/-- Whether a command of a context can run once the commands and fences of a list can: those before it in its queue and
the fences it stands behind do, it is not held or its claimer does, and what it would wait for is filled (R169, R193, R197,
R198). A command of another context is not judged. -/
def Core.canRun (c : Core) (core part ctx q : Nat) (before : List Cmd) (k : Cmd) (able : List (Nat × Nat)) : Bool :=
  !k.ofCtx part ctx || !k.open ||
  (before.all (fun x => able.contains (q, x.seq)) &&
   k.behind.all (fun n => !c.fences.any (fun f => f.seq == n) || able.contains (7, n)) &&
   (!k.held || c.claimedBy (BitVec.ofNat 64 (cmdToken core q k.seq)) able) &&
   (!c.hungry k || c.fills (k.head 16 3 - 4) able))

/-- The commands of a queue, each with those before it. -/
def withBefore : List Cmd → List Cmd → List (List Cmd × Cmd)
  | _, [] => []
  | before, k :: ks => (before, k) :: withBefore (before ++ [k]) ks

/-- One more round of finding what can run. -/
def Core.ableMore (c : Core) (core part ctx : Nat) (able : List (Nat × Nat)) : List (Nat × Nat) :=
  (c.queues.flatMap (fun q => ((withBefore [] q.2).filter (fun e => c.canRun core part ctx q.1 e.1 e.2 able)).map
    (fun e => (q.1, e.2.seq)))) ++
  ((c.fences.filter (fun f => f.waits.all (fun w => !c.pendingAt w.1 w.2 || able.contains w))).map (fun f => (7, f.seq)))

/-- The commands and fences of a core that can still run. The first argument bounds the rounds. -/
def Core.able (c : Core) (core part ctx : Nat) : Nat → List (Nat × Nat) → List (Nat × Nat)
  | 0, found => found
  | fuel + 1, found => c.able core part ctx fuel (c.ableMore core part ctx found)

/-- The number of commands and fences of a core. -/
def Core.load (c : Core) : Nat := (c.queues.map (·.2.length)).foldl (· + ·) c.fences.length

/-- Abort the held commands of a context that a test accepts, by queue. -/
def Core.abortHeld (c : Core) (part ctx : Nat) (p : Nat → Cmd → Bool) : Core :=
  { c with queues := c.queues.map (fun (q : Nat × List Cmd) =>
      (q.1, q.2.map (fun (k : Cmd) => if k.ofCtx part ctx && k.held && k.open && p q.1 k then k.abort else k))) }

/-- What cannot run on a core, for a context whose waves are all halted, is ended (R198): first held commands that none has
claimed; then an MXLOOP that waits on an empty metadata queue that no pending copy fills, with MDQ_STARVED; and, where neither
is left, the held commands whose predecessor can no longer run. -/
def Core.unblock (c : Core) (core part ctx : Nat) : Core :=
  let able := c.able core part ctx (c.load + 1) []
  let d := c.abortHeld part ctx (fun _ k => !k.claimed)
  if d ≠ c then d
  else
    match c.queue 0 with
    | k :: ks =>
      if k.ofCtx part ctx && k.phase == .running && k.started == k.step && c.hungry k &&
          !c.fills (k.head 16 3 - 4) able then
        c.setQueue 0 ({ k with phase := .finished 9 k.step none } :: ks)
      else c.abortHeld part ctx (fun q k => !able.contains (q, k.seq))
    | [] => c.abortHeld part ctx (fun q k => !able.contains (q, k.seq))

/-- Whether a core has a command or queue fence of a context that has not completed. -/
def Core.busyFor (c : Core) (part ctx : Nat) : Bool :=
  c.queues.any (fun q => q.2.any (Cmd.ofCtx part ctx)) || c.fences.any (fun f => f.span.part == part && f.span.ctx == ctx)

/-- Drain one core for a context that leaves it (R198). -/
def drainCore (part ctx : Nat) (s : State) (core : Nat) : State :=
  if ctxOnCore s part ctx core || !(s.coreOf core).busyFor part ctx then s
  else s.changeCore core (fun c => c.unblock core part ctx)

/-- The cores on which live spans of a context have blocks. -/
def ctxCores (s : State) (part ctx : Nat) : List Nat :=
  ((s.blocks.filter (fun b => b.span.part == part && b.span.ctx == ctx && !b.ended &&
    (match s.findSpan b.span with | some x => x.phase == .live | none => false))).map (·.core)).eraseDups

/-! ### Spans (R257) -/

/-- Whether a live span can be saved: no wave of it is resident and the engines have done every command of its context on
its cores. -/
def spanHalted (s : State) (x : Span) : Bool :=
  x.phase == .live &&
  !s.allWaves.any (fun w => w.span == x.id && w.resident) &&
  (s.blocks.filter (fun b => b.span == x.id && !b.ended)).all (fun b =>
    !ctxOnCore s x.id.part x.id.ctx b.core && !(s.coreOf b.core).busyFor x.id.part x.id.ctx)

/-- A block with the status records of its core saved beside it (R190, R257). -/
def Block.keep (records : List DoneRec) (b : Block) : Block :=
  { b with kept := (b.core, records) :: b.kept.filter (fun e => e.1 != b.core) }

/-- The bytes that a wave takes in a save area: more for one that is fully saved (R88, R257). -/
def Wave.saveBytes (w : Wave) : Nat :=
  2048 + 256 * w.regs + (if w.stack.isEmpty && w.service.isNone && w.trap.isNone then 0 else 4096)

> **WORK TO BE COMPLETED**
The lines to copy are those in the listing that contain the word "ctxOnCore".

> **SOLUTION**
  if ctxOnCore s part ctx core || !(s.coreOf core).busyFor part ctx then s
    !ctxOnCore s x.id.part x.id.ctx b.core && !(s.coreOf b.core).busyFor x.id.part x.id.ctx)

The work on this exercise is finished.